The problem: In the entries that follow, the first line to write out is the one containing "def zext32 (b : Byte) : Word := b.setWidth 32", and the last is the one containing "def topBit (v : Word) : Bool := v.getLsbD 31". Reproduce that stretch exactly, with nothing before or after it.

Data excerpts
⟨

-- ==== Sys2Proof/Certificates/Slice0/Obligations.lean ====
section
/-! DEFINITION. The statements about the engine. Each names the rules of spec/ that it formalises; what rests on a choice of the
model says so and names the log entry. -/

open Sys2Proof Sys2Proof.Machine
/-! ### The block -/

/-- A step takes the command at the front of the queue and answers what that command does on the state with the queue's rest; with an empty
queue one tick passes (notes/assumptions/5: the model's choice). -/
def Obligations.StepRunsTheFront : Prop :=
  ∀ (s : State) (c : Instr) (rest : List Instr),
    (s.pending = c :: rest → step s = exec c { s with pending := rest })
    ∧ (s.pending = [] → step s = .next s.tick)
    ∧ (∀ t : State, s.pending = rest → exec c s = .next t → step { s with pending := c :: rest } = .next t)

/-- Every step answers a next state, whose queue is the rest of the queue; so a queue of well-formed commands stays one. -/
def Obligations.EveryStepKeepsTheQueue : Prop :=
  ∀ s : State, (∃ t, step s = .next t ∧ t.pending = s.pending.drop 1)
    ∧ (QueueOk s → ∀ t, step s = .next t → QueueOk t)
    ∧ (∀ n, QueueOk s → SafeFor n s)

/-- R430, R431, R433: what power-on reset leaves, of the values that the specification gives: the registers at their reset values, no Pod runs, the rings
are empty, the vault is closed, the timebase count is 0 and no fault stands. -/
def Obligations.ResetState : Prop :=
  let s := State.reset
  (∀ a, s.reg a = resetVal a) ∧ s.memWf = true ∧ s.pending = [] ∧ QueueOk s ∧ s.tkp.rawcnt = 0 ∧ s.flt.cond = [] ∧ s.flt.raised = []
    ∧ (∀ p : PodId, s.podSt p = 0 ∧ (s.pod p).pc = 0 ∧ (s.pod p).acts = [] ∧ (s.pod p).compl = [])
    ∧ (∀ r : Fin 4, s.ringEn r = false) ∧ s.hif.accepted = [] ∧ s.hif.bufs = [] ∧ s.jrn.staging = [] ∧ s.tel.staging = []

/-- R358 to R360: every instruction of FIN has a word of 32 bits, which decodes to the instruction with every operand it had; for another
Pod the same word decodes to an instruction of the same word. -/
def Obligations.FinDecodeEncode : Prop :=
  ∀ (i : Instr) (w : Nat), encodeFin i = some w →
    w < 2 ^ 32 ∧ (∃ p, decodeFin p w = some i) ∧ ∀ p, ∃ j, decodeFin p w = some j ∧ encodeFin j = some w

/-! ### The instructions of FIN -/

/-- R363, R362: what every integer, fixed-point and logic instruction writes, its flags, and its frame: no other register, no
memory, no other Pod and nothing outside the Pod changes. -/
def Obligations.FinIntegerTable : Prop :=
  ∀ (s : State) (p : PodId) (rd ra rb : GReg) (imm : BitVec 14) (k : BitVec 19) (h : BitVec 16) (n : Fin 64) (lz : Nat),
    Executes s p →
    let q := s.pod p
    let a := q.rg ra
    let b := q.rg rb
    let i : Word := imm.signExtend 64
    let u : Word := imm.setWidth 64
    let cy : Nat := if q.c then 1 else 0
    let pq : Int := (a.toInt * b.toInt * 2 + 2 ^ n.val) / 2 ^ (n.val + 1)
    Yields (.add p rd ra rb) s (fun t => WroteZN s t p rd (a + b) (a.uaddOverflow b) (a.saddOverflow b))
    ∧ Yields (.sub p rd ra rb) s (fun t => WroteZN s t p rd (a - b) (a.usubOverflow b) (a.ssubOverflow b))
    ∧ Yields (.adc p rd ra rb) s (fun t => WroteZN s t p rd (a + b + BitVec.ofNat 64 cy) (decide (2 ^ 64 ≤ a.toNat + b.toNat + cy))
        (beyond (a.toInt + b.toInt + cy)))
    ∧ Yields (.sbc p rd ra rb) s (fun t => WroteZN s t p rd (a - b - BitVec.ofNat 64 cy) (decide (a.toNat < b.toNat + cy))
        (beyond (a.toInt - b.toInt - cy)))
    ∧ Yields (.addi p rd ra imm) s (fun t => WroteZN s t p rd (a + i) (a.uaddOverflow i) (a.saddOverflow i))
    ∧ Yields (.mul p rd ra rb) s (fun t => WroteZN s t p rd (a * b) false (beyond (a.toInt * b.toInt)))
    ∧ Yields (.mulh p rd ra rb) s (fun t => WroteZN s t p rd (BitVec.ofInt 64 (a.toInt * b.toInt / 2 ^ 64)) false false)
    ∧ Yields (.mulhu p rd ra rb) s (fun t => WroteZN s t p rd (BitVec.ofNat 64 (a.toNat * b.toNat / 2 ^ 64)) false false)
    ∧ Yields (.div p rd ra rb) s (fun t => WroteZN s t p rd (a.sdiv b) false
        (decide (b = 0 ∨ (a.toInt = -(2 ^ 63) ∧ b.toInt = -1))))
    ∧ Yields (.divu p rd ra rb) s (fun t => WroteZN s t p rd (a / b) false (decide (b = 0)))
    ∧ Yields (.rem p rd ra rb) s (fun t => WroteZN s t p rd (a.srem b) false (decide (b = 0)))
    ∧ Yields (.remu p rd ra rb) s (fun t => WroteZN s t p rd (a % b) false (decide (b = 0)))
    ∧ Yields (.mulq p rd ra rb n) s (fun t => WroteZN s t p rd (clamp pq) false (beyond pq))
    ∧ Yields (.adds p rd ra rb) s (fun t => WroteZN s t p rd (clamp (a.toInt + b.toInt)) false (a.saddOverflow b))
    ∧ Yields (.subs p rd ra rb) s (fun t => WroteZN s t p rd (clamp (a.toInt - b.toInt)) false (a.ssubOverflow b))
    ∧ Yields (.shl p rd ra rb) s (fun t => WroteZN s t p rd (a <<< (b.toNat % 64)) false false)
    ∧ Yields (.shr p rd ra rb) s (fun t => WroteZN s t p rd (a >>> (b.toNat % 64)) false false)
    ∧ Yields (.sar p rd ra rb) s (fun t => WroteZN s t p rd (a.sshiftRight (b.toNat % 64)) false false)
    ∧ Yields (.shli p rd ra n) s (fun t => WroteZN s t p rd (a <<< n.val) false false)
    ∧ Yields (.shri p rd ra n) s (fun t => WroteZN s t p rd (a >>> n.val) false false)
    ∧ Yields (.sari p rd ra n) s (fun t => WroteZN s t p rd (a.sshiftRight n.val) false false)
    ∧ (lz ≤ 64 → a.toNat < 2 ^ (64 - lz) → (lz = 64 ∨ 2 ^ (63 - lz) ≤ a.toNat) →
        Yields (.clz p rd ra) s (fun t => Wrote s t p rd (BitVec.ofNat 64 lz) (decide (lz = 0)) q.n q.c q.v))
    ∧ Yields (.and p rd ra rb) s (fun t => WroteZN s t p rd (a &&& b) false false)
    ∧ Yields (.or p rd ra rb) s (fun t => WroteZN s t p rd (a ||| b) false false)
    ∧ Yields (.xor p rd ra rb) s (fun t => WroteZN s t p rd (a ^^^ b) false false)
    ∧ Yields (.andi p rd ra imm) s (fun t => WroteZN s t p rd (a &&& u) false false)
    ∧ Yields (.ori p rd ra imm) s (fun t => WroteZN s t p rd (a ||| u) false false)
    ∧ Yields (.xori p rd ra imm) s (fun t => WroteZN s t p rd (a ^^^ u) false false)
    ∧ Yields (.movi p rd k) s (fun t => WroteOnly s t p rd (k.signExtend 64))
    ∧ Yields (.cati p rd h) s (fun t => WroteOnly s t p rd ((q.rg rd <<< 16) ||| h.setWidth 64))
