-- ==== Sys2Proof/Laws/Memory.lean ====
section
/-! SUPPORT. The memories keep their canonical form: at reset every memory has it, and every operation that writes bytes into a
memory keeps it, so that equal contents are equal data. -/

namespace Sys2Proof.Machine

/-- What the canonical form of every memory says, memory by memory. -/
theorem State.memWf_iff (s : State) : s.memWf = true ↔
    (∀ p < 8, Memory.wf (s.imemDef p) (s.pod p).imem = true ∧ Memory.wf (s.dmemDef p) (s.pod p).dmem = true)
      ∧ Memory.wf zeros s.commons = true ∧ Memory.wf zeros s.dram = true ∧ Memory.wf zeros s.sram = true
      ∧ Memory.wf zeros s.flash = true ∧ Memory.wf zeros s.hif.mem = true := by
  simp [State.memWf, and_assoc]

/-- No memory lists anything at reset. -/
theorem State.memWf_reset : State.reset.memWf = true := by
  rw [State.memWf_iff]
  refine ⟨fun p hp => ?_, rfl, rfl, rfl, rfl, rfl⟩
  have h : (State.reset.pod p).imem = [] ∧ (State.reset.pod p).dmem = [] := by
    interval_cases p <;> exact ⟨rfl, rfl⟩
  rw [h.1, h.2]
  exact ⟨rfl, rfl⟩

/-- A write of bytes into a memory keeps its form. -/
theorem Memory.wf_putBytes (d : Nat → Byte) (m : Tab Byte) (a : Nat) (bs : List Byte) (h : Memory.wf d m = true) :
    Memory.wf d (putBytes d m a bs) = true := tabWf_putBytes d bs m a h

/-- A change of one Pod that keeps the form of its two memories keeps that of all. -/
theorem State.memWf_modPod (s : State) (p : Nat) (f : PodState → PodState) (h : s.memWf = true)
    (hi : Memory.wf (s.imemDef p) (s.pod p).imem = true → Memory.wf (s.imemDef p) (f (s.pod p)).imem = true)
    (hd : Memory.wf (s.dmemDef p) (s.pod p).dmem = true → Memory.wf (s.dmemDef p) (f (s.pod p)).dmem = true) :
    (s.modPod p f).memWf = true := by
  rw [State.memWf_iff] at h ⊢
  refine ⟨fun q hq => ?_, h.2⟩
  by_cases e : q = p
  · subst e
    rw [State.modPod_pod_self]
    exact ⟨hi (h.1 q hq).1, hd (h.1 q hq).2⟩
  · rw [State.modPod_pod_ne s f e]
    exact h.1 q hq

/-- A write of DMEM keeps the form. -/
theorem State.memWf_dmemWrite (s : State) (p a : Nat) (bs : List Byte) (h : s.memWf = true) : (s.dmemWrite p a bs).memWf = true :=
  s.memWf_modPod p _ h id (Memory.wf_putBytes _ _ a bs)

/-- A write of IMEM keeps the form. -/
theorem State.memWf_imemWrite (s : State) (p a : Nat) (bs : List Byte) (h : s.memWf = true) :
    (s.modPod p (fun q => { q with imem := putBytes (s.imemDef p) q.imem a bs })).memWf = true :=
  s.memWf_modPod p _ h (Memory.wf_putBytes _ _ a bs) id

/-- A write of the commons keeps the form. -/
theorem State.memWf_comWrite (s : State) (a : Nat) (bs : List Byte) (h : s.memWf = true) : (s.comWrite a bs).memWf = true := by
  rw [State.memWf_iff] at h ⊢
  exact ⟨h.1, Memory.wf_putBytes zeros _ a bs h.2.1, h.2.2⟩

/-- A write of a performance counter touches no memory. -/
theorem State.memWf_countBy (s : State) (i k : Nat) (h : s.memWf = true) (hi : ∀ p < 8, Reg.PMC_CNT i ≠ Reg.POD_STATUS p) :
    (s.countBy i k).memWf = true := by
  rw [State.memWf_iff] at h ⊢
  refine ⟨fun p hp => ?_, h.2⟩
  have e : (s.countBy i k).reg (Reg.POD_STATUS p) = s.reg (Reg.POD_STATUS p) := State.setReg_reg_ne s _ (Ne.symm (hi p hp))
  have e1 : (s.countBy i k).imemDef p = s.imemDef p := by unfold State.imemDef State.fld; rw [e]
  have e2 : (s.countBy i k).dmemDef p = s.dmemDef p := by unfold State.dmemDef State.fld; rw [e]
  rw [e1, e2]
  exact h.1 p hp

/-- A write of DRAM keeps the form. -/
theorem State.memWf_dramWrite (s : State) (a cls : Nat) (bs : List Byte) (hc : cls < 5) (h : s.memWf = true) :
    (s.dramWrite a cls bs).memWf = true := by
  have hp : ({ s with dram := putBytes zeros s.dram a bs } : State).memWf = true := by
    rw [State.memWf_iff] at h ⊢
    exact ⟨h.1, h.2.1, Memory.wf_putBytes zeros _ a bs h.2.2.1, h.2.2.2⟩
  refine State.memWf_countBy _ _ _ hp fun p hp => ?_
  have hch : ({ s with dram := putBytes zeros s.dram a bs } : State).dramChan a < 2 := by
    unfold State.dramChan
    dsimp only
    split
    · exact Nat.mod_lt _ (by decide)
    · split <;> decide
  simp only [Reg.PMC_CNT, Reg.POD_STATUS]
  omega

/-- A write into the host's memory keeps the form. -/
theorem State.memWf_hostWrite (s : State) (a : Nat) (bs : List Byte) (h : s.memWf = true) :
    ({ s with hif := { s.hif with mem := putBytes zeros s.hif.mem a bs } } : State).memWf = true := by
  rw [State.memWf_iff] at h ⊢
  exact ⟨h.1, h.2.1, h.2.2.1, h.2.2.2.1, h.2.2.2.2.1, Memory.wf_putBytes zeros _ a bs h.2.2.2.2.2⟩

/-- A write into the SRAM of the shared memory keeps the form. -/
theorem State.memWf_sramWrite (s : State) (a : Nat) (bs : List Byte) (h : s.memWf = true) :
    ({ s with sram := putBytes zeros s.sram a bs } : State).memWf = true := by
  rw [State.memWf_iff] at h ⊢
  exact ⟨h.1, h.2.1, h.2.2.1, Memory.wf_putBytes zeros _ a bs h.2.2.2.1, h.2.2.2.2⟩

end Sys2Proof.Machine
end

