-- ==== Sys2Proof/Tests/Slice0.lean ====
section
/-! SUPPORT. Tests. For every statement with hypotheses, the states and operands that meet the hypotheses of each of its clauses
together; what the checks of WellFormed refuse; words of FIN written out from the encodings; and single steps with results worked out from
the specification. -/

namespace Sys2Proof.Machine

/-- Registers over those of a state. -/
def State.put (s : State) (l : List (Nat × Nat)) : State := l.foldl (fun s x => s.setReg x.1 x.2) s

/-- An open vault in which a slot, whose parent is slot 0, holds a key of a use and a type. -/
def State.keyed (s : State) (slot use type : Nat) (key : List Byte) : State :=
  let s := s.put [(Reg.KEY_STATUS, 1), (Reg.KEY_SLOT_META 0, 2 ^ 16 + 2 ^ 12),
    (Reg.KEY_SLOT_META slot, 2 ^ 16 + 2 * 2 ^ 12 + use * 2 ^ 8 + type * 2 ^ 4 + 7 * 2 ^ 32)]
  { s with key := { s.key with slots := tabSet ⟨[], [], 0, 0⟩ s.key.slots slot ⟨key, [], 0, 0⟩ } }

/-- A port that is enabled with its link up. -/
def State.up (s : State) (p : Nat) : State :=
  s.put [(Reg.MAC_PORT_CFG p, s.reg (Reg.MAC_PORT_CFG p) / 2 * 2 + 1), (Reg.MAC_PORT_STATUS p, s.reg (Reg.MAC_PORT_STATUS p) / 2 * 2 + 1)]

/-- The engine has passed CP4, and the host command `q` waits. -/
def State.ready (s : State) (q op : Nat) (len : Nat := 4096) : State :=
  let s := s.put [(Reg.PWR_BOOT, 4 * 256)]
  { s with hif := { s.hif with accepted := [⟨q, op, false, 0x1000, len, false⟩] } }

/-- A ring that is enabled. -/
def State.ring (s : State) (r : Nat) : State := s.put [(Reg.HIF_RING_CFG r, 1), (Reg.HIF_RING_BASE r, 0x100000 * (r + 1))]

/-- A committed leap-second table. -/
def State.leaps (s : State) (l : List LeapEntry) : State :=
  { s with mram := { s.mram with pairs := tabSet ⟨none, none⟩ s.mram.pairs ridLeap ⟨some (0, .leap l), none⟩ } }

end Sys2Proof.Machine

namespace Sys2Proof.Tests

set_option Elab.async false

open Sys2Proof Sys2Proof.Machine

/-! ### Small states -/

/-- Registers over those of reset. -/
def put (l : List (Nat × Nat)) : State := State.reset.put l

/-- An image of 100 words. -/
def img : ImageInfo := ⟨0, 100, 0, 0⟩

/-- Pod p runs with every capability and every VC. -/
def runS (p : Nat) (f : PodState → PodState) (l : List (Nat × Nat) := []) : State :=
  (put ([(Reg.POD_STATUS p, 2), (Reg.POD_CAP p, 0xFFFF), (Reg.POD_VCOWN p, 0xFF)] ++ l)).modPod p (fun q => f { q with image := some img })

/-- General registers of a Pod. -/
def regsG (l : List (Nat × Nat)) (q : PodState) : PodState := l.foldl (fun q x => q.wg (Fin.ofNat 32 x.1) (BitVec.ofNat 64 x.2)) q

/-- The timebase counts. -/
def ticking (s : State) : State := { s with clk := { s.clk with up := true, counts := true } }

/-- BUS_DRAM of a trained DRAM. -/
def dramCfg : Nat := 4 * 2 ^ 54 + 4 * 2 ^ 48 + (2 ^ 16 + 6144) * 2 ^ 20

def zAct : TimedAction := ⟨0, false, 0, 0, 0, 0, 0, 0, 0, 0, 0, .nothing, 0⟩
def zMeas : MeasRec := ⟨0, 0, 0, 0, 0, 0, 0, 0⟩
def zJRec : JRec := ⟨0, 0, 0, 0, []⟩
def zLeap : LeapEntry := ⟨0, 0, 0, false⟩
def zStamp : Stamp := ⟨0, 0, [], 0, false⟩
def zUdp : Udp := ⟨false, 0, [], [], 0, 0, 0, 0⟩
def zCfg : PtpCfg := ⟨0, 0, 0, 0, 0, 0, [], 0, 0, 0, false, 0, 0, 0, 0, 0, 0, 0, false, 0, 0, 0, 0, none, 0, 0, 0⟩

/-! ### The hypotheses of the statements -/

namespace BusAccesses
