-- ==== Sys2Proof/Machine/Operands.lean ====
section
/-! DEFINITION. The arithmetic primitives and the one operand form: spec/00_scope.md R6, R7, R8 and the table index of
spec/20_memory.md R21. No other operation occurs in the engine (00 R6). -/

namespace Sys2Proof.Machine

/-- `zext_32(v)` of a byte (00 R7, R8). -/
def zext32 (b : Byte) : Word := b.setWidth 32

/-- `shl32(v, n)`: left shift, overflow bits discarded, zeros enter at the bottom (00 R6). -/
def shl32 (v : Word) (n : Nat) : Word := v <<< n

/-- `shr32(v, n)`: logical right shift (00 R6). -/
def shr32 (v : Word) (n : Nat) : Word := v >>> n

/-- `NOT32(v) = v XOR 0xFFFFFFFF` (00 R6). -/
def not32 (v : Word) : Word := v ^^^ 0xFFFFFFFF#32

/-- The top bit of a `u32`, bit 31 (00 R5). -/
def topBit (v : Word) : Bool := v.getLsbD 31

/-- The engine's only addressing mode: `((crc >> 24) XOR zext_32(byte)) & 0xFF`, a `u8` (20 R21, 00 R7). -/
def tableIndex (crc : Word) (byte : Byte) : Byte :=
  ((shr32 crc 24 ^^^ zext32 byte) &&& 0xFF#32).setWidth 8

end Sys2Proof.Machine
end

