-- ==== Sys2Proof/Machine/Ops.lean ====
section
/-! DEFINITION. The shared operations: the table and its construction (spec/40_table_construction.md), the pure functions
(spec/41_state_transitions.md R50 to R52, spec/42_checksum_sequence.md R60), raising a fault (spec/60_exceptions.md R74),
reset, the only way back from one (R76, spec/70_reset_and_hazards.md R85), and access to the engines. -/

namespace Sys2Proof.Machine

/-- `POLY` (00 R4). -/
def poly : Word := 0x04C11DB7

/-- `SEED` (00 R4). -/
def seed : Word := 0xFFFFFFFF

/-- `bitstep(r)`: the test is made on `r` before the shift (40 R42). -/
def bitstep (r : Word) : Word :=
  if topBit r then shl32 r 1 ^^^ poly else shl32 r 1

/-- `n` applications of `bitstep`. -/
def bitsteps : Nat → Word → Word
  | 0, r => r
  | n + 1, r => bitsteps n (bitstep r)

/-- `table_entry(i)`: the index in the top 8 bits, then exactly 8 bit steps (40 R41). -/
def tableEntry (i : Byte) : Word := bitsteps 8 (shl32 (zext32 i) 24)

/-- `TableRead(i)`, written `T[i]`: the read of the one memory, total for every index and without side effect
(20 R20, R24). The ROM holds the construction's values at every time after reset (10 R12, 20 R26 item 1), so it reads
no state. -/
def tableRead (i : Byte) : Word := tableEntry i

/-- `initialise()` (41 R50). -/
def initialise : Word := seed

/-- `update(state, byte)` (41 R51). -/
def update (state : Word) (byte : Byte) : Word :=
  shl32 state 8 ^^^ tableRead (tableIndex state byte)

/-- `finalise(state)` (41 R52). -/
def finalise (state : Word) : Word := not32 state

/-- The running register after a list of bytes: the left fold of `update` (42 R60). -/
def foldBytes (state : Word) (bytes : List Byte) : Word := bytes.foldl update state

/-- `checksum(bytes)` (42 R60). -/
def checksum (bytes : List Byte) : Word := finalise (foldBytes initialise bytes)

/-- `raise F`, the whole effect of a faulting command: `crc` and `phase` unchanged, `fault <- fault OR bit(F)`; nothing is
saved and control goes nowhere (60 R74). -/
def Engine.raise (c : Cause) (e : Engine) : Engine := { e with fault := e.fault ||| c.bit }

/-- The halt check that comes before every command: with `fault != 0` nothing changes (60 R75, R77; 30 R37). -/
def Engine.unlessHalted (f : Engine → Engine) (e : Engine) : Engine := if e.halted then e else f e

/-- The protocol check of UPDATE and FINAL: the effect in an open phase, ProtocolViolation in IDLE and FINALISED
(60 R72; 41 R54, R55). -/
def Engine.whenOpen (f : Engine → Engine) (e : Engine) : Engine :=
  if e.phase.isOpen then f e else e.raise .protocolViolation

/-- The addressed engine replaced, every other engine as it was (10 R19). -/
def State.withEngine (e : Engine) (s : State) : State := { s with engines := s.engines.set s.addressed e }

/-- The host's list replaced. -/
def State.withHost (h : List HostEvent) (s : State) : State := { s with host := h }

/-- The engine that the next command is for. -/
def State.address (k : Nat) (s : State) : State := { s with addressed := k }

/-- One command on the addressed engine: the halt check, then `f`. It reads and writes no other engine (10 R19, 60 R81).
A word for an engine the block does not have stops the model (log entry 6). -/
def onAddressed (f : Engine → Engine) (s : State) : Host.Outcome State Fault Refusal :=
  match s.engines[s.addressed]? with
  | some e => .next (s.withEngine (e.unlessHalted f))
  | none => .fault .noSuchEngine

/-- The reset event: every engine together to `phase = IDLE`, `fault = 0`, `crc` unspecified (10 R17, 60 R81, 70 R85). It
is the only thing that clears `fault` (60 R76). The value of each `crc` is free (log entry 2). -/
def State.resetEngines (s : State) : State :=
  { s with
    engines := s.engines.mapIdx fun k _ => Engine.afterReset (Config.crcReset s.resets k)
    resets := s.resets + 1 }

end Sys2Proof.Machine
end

⟩

Solution for this task:
def zext32 (b : Byte) : Word := b.setWidth 32

/-- `shl32(v, n)`: left shift, overflow bits discarded, zeros enter at the bottom (00 R6). -/
def shl32 (v : Word) (n : Nat) : Word := v <<< n

/-- `shr32(v, n)`: logical right shift (00 R6). -/
def shr32 (v : Word) (n : Nat) : Word := v >>> n

/-- `NOT32(v) = v XOR 0xFFFFFFFF` (00 R6). -/
def not32 (v : Word) : Word := v ^^^ 0xFFFFFFFF#32

/-- The top bit of a `u32`, bit 31 (00 R5). -/
def topBit (v : Word) : Bool := v.getLsbD 31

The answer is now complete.